11.2.1 The Relation of Everettian and Cosmological Universes
The relation of the Everettian and cosmological multiverses was a topic in this chapter’s preamble and section 1. Again, there is a large literature. As a place to begin, I recommend the articles by Carter (the inventor of the phrase “anthropic principle”) and Mukhanov in Carr’s edited collection Universe or Multiverse? listed at the start of (1) above. (Both authors advocate an Everettian approach.)
Examples of research articles about this relation—in fact, proposing that the two multiverses are the same—are:
- Nomura, Yasunori. “Physical Theories, Eternal Inflation, and the Quantum Universe.” Journal of High Energy Physics (JHEP), volume 11, 063; available at: https://arxiv.org/abs/1104.2324
- Bousso, Raphael, and Leonard Susskind. “The Multiverse Interpretation of Quantum Mechanics.” Physical Review D 85 (2012); available at: https://arxiv.org/abs/1105.3796
11.2.2 Dynamical Reduction and Cosmology
In section 1 (and more briefly in the preamble and section 3), I mentioned how cosmology confronts the quantum measurement problem on a cosmic scale.

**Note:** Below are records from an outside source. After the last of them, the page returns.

/-! ### Pulse cut (R258, R259) -/

/-- Whether a cut source of leg n is true (R258). -/
def cutSource (c : Chip) (n : Nat) : Bool :=
  c.get (F.PWM_L_CUT_MASK n) != 0 && (List.range 24).any (fun w => c.getBit (F.PWM_L_CUT_MASK n) w && c.is (F.ADC_CMP_CTL_CUT w) && compActs c w)

/-- The cut latch of leg n sets (R258). -/
def setCut (n : Nat) (c : Chip) : Chip :=
  if (c.leg n).cut then c else
  let g := groupOf n
  ((((c.modLeg n (fun l => { l with cut := true })).raise (F.PWM_G_STAT_CUT g)).countSat (F.PWM_G_CNT_CUTCNT g) 1)).occur 0x0B (some n) 0

/-- Set the cut latch of every leg whose source is true (R258). -/
def evalCuts (legs : List Nat) (c : Chip) : Chip := c.forEach legs (fun n c => if cutSource c n then setCut n c else c)

/-- Cut latches are released at a boundary; one whose source is still true sets again (R259). -/
def releaseCuts (g : Nat) (c : Chip) : Chip :=
  evalCuts (legsOf g) (c.forEach (legsOf g) (fun n c => c.modLeg n (fun l => { l with cut := false })))

/-- The switch commands of leg n behind stage 2 (R258, R259); an active short circuit is not cut (R471). -/
def cutCommands (c : Chip) (n : Nat) : Bool × Bool :=
  let l := c.leg n
  if !l.cut || ascGroup c (groupOf n) then (l.cmdH, l.cmdL)
  else if angleMode c (groupOf n) then (false, false)
  else match c.get (F.PWM_L_CUT_CUTM n) with
    | 0 => (false, l.cmdL)
    | 1 => (l.cmdH, false)
    | 2 => (false, false)
    | _ => (false, if c.get (F.PWM_L_LDUTY_LMODE n) = 0 then l.cmdL || l.cmdH else l.cmdL)

/-! ### Bootstrap refresh (R260) -/

/-- Whether a refresh can be inserted in leg n: enabled, outputs enabled, not in modes OFF, LOW_ONLY and LOW, and no active
short circuit holds (R471). -/
def mayRefresh (c : Chip) (n : Nat) : Bool :=
  let g := groupOf n
  let m := c.get (F.PWM_L_LDUTY_LMODE n)
  c.is (F.PWM_G_BSR_EN g) && outen c g && !ascGroup c g && (angleMode c g || m == 0 || m == 1 || m == 4)

/-- Insert a due refresh in leg n: the monitor restarts. -/
def insertRefresh (n : Nat) (c : Chip) : Chip :=
  if (c.leg n).refreshDue && !lowLasts c n && mayRefresh c n then
    let g := groupOf n
    let c := c.modLeg n (fun l => { l with refresh := true, refreshDue := false, monUp := c.up, refUp := c.up })
    (c.raise (F.PWM_G_STAT_BSINS g)).countSat (F.PWM_G_CNT_BSCNT g) 1
  else c

/-- In the angle-driven mode a due refresh is inserted at once, while OUTEN = 1 (R260). -/
def angleRefresh (n : Nat) (c : Chip) : Chip :=
  if (c.leg n).refreshDue && !(c.leg n).refresh && angleMode c (groupOf n) && !lowLasts c n && mayRefresh c n then commandLeg n 0 (insertRefresh n c) else c

/-- The refresh monitor of leg n (R260): once it has run for BSMAX the refresh is due; the present low command restarts it when it has lasted. -/
def bootstrapRefreshDue (n : Nat) (c : Chip) : Chip :=
  let g := groupOf n
  if c.is (F.PWM_G_BSR_EN g) && (c.pwmg g).running && !lowLasts c n && decide (400 * max 1 (c.get (F.PWM_G_BSR_BSMAX g)) ≤ c.up - (c.leg n).monUp) then
    angleRefresh n (c.modLeg n (fun l => { l with refreshDue := true }))
  else c

/-- BSR of group g has been written: a monitor that is enabled starts (R260). -/
def bsrWritten (g : Nat) (was : Bool) (c : Chip) : Chip :=
  if !was && c.is (F.PWM_G_BSR_EN g) then c.forEach (legsOf g) (fun n c => c.modLeg n (fun l => { l with monUp := c.up, refreshDue := false })) else c

/-! ### Points of the period -/

/-- Whether ZERO is an update point under UPD (R264). -/
def updZero (u : Nat) : Bool := u != 2
/-- Whether MID is an update point under UPD (R264). -/
def updMid (u : Nat) : Bool := u == 2 || u == 3

/-- A written CMODE, UPD and MINP take effect (R239). -/
def takeCtl (g : Nat) (c : Chip) : Chip :=
  c.modPwmg g (fun q => { q with cmode := c.get (F.PWM_G_CTL_CMODE g), upd := c.get (F.PWM_G_CTL_UPD g), minp := c.get (F.PWM_G_CTL_MINP g) })
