/-- Whether entry `up` of a pattern does not lie above its predecessor (R180). -/
def disordered (c : Chip) (n p up : Nat) : Bool :=
  1 ≤ up && up < patCount c n p && decide ((patAngle c n p up).toNat ≤ (patAngle c n p (up - 1)).toNat)

/-- The next entry of table n in the direction of travel executes, once the lead angle has crossed it (R178, R180): one per PCLK cycle; late if it had been
crossed before this cycle. A boundary that lies before it is taken first. -/
def kerfEntry (n : Nat) (c : Chip) : Chip :=
  let c := kerfBoundary n (nextItem (c.kerf n).rev (c.kerf n).bnd % patSegs c n (c.get (F.KT_STAT_CURPAT n))).toNat c
  let p := c.get (F.KT_STAT_CURPAT n)
  let q := c.kerf n
  let item := nextItem q.rev q.cursor
  match nextEntryAngle c n with
  | none => c
  | some a =>
    if !kerfRuns c n || !entryCrossed c n || q.execUp == some c.up then c else
    let k := (item % patCount c n p).toNat
    let f := crossFine c n a
    let i := c.get (F.KT_PAT_FIRST n p) + k
    let c := c.modKerf n (fun q => { q with cursor := if q.rev then item else item + 1, execUp := some c.up })
    let dis := disordered c n p (if q.rev then k + 1 else k)
    let c := if dis then c.raise (F.KT_STAT_ORDER n) else c
    let c := if dis || beyond q.rev q.prev a then
        ((c.raise (F.KT_STAT_LATE n)).countSat (F.KT_STAT_LATECNT n) 1).occur 0x10 (some n) (BitVec.ofNat 48 i)
      else c
    kerfAct n i q.rev f c

end Sys2Proof.Machine
end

In particular, there was the idea that a peak in (the amplitude of) the wrinkles in the CMB is a seed for later gravitational clumping, and thereby for the later existence of galaxies and stars. I warned that “seed” is a metaphor, since the transition is from a quantum amplitude to a classical event of aggregation—a “collapse of the wave function.”
Recall also my warning, in 11.1.3 above, of a widespread mistaken tendency to slur over this transition, especially with the buzzwords of “vacuum state” and “vacuum fluctuation.”
In the light of this, I recommend some research tying the dynamical reduction programme—i.e., the effort to suitably modify the Schrödinger equation: cf. the citation of Pearle in subsection 1 of the “Notes and Further Reading” section of chapter 4—to cosmology. In this endeavour, work by Sudarsky and co-authors has been prominent. So here are three such articles.
- Perez, Alejandro, Hanno Sahlmann, and Daniel Sudarsky. “On the Quantum of Cosmic Structure,” Classical and Quantum Gravity (2006); available at https://arxiv.org/abs/gr-qc/0508100
- Berjon, Javier, Elias Okon, and Daniel Sudarsky. “Critical Review of Prevailing Explanations for the Emergence of Classicality in Cosmology,” Physical Review D, (2021); available at: https://arxiv.org/pdf/2009.09999
- Lechuga, Rosa-Laura, and Daniel Sudarsky. “Eternal Inflation and Collapse Theories.” Journal of Cosmology and Astroparticle Physics (2024); available at: https://arxiv.org/abs/2308.01383
11.2.3 Quantum Cosmology: Formulating an Initial Quantum State of the Cosmos
My section 1 also mentioned quantum cosmology’s efforts to formulate an initial quantum state of the cosmos, including Hartle and Hawking’s no-boundary proposal of 1983. This is a central topic of the popular book On the Origin of Time by T. Hertog, cited in 1.2 and 1.4 above. In a large body of literature, a very fine recent research article is:
- Halliwell, Jonathan, Jim Hartle, and Thomas Hertog. “What is the No-Boundary Wave Function of the Universe?” Physical Review D (2019); available at: https://arxiv.org/abs/1812.01760
11.2.4 Cosmology and the Underdetermination of Theory by Data
The stupendous achievements of modern cosmology, reviewed in section 2, naturally prompt the question: “Can all these details about the physics in places and times so very distant from us now really be established?” The worry, in philosophical terminology, is the underdetermination of theory by data; and prima facie, it seems this must be a big problem for cosmology.
About this, I will here cite three survey articles (two by me). Below, I cite more specialized articles, especially about the problems of confirming inflation.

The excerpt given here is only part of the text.